*** Exercise material ***
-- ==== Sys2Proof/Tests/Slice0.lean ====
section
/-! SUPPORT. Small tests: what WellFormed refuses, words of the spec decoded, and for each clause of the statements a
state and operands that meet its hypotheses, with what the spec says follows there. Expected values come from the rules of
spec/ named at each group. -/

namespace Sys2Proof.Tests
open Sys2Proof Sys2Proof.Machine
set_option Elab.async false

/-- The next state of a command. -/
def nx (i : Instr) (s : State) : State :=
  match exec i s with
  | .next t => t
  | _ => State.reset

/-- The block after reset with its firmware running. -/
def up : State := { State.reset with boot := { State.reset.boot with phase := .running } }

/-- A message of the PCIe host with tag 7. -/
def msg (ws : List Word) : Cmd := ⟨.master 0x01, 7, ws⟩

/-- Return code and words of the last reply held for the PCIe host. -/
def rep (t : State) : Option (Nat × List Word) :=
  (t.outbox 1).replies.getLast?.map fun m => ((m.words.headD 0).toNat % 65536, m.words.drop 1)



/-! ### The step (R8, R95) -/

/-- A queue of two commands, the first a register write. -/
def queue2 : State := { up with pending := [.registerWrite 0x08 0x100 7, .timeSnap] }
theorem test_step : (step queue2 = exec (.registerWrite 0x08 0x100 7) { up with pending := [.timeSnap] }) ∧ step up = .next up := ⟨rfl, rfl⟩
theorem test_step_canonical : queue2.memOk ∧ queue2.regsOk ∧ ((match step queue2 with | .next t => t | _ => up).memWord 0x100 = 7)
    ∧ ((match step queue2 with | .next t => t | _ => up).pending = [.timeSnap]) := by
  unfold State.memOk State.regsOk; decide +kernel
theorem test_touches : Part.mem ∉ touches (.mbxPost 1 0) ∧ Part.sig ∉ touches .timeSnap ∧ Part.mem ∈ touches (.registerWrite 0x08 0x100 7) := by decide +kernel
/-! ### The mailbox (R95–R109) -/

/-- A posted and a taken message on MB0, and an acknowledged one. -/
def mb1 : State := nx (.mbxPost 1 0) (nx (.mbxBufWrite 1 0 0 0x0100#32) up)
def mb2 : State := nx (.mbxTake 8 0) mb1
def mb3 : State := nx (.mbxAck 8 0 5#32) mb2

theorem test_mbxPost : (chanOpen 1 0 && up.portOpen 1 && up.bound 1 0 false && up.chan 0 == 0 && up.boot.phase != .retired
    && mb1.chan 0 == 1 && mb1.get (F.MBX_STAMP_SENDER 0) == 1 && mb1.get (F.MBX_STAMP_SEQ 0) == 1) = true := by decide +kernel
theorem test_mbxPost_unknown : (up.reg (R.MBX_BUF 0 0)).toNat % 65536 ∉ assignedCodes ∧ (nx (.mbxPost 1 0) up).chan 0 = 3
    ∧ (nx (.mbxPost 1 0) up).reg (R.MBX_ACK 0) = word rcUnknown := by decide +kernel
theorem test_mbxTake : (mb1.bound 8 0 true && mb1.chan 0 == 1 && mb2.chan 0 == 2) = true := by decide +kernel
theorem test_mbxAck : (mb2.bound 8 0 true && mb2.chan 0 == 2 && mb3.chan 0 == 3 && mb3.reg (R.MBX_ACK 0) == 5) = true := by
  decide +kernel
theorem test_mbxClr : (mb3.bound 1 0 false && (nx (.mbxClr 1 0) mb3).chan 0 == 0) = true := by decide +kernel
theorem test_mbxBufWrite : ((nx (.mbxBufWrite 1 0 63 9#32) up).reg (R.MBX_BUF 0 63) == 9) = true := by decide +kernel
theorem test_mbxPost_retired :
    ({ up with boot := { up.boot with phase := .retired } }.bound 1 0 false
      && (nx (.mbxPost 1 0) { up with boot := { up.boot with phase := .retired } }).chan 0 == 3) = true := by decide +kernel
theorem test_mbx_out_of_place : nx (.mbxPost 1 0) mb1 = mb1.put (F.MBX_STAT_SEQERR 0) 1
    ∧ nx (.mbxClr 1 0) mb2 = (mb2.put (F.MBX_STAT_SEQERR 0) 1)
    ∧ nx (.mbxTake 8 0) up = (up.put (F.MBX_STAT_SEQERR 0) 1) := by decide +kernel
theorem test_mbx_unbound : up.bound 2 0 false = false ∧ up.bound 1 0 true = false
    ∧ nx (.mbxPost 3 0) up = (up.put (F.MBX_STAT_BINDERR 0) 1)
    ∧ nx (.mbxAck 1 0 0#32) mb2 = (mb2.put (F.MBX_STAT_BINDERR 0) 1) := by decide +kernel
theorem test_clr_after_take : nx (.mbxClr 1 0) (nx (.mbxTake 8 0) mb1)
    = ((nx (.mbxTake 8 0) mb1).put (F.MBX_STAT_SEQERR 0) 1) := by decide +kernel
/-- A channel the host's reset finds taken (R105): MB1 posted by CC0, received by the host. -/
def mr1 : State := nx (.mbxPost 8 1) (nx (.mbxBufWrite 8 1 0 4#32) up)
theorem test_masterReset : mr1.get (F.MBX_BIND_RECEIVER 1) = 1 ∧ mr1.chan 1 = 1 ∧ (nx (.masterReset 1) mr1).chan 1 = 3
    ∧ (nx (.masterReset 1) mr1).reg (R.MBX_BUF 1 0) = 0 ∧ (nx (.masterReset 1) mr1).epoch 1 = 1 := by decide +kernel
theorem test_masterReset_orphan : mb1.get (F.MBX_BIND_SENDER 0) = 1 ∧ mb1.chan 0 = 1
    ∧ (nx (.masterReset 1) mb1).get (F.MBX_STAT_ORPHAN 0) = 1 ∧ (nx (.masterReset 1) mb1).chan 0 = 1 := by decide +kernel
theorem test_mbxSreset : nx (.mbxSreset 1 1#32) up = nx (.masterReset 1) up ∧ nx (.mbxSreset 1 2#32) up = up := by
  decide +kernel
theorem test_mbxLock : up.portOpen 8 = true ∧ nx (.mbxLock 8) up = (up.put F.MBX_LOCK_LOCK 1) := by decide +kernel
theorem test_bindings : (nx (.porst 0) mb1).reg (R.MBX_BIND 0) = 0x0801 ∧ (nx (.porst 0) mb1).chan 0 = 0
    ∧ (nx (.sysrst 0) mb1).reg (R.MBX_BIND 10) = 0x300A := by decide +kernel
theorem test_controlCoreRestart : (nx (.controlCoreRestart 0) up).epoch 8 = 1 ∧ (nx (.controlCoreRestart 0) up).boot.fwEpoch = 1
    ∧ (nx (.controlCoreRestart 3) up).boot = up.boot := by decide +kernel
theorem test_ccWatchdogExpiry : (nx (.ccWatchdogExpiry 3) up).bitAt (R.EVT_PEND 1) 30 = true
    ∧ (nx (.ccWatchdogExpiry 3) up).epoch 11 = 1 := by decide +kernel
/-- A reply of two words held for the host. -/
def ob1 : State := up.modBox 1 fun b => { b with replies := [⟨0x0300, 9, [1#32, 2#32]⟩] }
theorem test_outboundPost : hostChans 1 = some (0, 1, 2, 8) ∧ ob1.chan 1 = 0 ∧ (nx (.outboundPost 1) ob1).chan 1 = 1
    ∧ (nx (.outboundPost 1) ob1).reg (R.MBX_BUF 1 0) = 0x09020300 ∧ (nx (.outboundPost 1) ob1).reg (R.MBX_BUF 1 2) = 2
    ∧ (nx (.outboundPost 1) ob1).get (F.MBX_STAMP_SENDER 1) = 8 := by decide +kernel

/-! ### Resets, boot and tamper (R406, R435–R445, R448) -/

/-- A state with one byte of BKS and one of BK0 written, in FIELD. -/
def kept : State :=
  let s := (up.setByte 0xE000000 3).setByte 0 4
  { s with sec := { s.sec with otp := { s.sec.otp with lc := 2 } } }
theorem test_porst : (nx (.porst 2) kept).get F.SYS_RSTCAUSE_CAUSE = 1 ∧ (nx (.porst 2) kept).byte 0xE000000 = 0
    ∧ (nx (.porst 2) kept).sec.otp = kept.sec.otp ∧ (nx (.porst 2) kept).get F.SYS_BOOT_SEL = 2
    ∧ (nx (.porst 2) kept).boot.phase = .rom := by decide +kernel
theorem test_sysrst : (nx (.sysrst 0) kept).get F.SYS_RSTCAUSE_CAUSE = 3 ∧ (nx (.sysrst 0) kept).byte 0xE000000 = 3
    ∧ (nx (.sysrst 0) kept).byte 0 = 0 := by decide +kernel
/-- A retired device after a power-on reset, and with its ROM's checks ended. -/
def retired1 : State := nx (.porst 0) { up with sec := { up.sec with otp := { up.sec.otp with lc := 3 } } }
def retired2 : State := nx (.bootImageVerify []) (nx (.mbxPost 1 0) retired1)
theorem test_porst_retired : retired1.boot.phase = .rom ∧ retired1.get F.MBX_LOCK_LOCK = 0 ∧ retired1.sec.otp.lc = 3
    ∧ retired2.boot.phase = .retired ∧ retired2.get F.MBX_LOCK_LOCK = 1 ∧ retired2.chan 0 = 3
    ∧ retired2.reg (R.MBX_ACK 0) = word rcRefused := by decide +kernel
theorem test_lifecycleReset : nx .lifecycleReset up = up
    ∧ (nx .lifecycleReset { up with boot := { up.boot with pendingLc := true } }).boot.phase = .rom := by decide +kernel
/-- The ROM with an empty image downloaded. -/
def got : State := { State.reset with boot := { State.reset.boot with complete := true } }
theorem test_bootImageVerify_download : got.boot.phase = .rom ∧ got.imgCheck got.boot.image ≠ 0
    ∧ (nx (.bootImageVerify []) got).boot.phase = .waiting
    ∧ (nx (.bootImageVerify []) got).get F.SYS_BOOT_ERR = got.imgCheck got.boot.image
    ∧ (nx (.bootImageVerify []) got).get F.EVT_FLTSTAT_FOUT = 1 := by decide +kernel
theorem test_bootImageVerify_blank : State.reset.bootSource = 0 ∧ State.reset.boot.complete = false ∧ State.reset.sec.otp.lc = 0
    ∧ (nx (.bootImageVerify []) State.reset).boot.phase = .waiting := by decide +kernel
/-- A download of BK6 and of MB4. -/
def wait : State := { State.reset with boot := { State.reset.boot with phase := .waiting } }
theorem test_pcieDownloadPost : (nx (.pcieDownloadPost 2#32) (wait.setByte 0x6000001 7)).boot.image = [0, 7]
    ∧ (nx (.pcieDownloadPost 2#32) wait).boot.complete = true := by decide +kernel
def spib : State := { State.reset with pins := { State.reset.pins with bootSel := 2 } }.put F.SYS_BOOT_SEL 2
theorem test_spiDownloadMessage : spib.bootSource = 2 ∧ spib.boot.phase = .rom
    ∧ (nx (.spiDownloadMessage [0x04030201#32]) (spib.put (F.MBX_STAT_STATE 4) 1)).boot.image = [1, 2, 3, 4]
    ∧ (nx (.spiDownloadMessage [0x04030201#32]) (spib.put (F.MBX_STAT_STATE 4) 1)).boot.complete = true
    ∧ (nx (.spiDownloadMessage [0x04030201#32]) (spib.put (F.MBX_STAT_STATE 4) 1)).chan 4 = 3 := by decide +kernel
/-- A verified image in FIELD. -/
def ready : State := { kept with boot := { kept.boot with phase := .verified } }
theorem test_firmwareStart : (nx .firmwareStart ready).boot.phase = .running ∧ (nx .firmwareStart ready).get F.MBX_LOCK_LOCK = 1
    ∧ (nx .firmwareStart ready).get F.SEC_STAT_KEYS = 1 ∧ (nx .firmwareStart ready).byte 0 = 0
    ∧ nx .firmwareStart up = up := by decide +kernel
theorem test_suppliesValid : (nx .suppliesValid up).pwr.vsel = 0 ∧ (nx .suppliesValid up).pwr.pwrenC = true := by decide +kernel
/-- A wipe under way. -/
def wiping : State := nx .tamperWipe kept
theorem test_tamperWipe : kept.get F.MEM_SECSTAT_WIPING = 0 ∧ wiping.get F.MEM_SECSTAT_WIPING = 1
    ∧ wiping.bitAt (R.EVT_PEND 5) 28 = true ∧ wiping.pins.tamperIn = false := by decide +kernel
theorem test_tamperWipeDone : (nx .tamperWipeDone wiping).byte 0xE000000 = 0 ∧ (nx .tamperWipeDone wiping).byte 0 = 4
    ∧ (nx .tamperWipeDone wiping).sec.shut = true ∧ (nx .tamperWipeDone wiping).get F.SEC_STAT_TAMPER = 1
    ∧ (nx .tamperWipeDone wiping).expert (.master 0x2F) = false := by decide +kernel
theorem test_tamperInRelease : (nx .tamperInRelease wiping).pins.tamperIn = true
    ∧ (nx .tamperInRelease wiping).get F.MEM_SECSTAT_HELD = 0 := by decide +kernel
*** End of Exercise material ***
*** Exercise material ***
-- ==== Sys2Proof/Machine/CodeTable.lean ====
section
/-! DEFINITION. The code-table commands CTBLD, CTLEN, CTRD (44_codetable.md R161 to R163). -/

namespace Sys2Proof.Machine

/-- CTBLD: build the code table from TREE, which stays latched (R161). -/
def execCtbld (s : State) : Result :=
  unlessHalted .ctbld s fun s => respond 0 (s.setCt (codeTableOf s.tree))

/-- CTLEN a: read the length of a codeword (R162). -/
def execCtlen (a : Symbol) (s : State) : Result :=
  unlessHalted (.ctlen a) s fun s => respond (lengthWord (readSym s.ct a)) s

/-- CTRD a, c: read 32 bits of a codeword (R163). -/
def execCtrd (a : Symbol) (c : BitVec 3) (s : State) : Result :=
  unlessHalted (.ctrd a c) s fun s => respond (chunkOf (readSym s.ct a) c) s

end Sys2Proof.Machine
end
*** End of Exercise material ***
*** Exercise material ***
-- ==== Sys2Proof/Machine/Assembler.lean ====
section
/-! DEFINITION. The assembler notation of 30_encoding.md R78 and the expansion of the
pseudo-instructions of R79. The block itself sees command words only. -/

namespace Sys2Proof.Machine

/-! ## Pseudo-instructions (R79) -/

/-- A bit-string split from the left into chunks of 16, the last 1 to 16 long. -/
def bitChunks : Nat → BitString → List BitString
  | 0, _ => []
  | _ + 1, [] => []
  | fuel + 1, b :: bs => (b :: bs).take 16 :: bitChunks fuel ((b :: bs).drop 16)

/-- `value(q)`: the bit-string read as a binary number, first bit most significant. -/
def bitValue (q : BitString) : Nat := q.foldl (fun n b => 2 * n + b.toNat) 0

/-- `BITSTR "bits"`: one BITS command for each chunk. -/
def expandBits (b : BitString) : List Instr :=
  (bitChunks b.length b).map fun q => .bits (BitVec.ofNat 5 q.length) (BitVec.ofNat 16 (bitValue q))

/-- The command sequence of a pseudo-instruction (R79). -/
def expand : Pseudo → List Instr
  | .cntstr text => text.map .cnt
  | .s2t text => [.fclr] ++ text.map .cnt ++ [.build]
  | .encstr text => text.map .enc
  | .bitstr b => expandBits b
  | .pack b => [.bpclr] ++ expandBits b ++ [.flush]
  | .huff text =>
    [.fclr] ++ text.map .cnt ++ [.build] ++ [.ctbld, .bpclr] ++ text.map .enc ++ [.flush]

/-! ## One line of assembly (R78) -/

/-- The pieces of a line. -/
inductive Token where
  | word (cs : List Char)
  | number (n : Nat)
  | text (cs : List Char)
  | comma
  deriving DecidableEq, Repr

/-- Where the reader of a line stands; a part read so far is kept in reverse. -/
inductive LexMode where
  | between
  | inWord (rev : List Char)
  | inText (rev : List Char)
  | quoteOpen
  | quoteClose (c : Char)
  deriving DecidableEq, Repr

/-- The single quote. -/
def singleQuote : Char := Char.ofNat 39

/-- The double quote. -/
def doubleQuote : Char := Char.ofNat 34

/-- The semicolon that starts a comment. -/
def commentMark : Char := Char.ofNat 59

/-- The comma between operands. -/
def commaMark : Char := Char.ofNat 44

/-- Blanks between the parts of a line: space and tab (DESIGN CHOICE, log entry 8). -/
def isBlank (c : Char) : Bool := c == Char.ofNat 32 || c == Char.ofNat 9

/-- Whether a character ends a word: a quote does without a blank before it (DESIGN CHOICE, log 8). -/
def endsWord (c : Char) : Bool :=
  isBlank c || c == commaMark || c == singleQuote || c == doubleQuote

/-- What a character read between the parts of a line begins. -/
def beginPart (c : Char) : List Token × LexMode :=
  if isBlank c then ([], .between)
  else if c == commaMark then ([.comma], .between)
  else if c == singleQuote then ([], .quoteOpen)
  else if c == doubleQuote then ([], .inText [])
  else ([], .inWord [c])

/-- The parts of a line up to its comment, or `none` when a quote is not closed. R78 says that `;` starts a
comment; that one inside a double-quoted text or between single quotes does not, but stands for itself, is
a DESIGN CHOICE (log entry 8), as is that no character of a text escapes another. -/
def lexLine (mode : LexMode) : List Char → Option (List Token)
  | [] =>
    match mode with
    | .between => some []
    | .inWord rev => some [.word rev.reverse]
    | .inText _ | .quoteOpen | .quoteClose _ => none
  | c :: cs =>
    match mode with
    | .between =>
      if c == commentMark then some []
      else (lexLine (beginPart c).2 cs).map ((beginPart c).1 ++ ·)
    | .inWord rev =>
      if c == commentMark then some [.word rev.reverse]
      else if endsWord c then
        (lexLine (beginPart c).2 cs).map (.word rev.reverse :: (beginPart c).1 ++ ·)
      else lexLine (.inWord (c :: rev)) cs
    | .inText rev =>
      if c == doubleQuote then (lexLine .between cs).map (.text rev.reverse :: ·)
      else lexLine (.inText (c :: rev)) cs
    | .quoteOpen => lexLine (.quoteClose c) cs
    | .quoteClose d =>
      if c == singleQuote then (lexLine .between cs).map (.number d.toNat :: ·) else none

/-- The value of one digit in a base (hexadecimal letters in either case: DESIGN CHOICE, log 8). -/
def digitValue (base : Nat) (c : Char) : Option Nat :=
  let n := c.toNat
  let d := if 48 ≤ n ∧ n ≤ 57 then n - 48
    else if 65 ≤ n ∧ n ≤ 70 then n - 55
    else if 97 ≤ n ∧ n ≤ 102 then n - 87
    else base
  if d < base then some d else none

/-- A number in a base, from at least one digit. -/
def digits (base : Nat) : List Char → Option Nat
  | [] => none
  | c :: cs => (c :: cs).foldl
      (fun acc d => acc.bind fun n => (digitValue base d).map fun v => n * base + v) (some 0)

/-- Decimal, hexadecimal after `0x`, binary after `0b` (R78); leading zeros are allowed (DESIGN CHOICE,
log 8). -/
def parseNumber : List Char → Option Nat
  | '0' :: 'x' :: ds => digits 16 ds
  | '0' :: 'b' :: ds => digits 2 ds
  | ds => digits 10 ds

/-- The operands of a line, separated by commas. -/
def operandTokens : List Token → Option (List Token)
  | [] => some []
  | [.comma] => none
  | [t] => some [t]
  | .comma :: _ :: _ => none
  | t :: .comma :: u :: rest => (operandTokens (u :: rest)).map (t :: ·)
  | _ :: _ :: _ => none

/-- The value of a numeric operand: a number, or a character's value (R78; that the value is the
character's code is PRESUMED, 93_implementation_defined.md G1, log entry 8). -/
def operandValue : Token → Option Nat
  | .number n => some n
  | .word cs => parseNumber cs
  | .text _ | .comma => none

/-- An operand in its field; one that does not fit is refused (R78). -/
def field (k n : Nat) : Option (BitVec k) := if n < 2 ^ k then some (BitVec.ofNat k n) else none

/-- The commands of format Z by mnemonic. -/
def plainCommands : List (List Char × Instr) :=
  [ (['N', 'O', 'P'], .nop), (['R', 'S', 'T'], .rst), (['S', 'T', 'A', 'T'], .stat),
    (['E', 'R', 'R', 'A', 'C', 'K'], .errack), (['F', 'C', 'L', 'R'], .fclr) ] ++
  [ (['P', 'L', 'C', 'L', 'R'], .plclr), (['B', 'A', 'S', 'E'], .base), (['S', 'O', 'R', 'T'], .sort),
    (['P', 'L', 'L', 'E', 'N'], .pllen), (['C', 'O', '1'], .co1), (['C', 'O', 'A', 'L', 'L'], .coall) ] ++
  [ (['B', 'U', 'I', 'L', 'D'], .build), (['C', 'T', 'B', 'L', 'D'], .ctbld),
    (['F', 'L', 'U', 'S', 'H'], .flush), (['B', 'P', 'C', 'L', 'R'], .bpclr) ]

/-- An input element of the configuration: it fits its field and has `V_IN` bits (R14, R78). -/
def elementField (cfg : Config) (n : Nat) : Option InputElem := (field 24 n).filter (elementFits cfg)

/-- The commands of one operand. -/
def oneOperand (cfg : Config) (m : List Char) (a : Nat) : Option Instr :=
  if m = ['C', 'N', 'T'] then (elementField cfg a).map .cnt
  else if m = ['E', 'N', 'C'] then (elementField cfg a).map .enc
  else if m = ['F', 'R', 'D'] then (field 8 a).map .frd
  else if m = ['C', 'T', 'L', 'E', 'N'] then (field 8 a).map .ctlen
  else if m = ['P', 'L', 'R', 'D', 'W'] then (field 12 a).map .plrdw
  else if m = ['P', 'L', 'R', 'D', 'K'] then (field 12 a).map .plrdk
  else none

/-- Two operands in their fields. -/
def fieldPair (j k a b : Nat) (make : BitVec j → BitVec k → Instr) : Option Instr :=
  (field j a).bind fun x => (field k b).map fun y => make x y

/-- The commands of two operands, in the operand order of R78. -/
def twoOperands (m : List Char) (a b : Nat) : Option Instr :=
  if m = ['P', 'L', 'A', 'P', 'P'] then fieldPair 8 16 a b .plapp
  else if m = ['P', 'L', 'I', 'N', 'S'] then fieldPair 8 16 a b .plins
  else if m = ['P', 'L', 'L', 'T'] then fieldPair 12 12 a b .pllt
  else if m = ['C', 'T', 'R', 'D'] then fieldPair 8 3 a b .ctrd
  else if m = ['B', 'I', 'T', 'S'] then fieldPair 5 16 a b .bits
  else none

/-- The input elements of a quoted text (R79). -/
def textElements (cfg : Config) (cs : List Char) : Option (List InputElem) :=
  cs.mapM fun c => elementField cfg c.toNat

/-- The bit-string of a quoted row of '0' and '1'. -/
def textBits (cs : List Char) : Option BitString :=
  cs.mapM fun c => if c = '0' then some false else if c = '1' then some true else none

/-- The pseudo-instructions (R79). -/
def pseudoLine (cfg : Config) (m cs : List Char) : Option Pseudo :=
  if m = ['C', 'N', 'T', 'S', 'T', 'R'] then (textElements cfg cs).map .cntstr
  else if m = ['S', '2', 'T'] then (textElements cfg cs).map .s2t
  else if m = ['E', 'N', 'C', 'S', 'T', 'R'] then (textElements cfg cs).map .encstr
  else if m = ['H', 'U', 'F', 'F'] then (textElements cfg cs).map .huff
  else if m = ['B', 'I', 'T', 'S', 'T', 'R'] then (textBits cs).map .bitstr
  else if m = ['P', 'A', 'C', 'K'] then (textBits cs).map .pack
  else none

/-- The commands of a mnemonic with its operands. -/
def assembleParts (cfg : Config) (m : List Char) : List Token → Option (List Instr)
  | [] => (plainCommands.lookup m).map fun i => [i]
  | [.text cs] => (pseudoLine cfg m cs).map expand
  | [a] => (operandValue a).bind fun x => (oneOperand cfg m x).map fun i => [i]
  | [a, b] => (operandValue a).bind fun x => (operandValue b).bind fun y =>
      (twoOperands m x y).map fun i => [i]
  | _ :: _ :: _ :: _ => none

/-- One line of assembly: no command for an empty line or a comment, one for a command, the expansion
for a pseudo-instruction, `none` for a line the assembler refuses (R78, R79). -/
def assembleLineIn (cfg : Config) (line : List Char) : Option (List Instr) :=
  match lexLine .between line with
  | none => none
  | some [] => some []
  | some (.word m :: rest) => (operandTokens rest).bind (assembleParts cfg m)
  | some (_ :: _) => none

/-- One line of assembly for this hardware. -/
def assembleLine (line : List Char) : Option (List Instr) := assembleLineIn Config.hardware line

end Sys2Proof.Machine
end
*** End of Exercise material ***
(What to work on): Exactly the lines above from the one with "-- ==== Sys2Proof/Tests/Slice0.lean" to the one with "def up : State", both included, are to be quoted; leave the rest out.

(Reply):
-- ==== Sys2Proof/Tests/Slice0.lean ====
section
/-! SUPPORT. Small tests: what WellFormed refuses, words of the spec decoded, and for each clause of the statements a
state and operands that meet its hypotheses, with what the spec says follows there. Expected values come from the rules of
spec/ named at each group. -/

namespace Sys2Proof.Tests
open Sys2Proof Sys2Proof.Machine
set_option Elab.async false

/-- The next state of a command. -/
def nx (i : Instr) (s : State) : State :=
  match exec i s with
  | .next t => t
  | _ => State.reset

/-- The block after reset with its firmware running. -/
def up : State := { State.reset with boot := { State.reset.boot with phase := .running } }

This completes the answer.